=== Begin Enclosure ===

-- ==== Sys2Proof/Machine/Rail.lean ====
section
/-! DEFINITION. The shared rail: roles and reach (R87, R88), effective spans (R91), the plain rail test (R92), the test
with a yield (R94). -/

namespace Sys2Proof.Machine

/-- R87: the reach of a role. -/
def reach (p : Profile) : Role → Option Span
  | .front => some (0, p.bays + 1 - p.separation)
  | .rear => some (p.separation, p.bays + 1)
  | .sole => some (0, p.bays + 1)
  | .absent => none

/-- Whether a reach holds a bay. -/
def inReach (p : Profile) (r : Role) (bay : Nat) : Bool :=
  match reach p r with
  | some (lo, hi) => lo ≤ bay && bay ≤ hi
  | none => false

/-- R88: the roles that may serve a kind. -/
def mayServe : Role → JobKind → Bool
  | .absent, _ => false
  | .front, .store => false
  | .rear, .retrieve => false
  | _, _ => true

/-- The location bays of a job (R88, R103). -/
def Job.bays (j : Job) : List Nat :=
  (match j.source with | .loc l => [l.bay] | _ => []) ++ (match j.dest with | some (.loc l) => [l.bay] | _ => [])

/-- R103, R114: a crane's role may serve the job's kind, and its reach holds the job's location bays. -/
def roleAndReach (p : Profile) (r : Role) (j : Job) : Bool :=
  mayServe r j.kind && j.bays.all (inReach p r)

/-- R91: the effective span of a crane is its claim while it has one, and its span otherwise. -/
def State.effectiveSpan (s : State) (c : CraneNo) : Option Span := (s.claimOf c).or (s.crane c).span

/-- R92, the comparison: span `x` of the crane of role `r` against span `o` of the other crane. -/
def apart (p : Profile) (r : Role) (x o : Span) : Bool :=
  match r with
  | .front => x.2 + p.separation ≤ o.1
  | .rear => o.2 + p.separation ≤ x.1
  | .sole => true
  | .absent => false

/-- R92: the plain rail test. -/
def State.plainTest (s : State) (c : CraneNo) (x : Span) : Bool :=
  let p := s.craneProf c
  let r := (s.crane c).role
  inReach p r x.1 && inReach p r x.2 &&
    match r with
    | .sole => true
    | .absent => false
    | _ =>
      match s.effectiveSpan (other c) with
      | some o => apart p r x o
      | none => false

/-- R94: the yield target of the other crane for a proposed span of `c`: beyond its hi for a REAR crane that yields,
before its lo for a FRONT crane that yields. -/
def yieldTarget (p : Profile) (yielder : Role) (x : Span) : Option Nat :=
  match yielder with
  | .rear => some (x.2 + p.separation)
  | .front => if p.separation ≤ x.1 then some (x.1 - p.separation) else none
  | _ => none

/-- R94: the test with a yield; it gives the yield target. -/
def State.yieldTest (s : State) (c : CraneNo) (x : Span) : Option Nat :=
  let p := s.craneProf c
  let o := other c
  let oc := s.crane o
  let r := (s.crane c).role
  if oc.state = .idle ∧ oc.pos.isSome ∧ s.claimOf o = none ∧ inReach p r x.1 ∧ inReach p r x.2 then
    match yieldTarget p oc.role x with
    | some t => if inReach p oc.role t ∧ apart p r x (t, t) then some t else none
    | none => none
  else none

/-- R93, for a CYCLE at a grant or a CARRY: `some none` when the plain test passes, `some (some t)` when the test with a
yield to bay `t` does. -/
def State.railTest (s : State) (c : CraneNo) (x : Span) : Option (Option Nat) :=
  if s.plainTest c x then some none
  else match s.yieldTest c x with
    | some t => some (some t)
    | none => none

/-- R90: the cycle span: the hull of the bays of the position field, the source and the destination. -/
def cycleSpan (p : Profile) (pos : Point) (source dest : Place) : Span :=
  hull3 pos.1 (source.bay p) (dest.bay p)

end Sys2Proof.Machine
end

=== End Enclosure ===

Could you transcribe the entries above word for word, from the line with "inReach p r x.1 && inReach p r x.2 &&" down to the line with "R94: the yield", keeping both?

• _Task response_:
  inReach p r x.1 && inReach p r x.2 &&
    match r with
    | .sole => true
    | .absent => false
    | _ =>
      match s.effectiveSpan (other c) with
      | some o => apart p r x o
      | none => false

/-- R94: the yield target of the other crane for a proposed span of `c`: beyond its hi for a REAR crane that yields,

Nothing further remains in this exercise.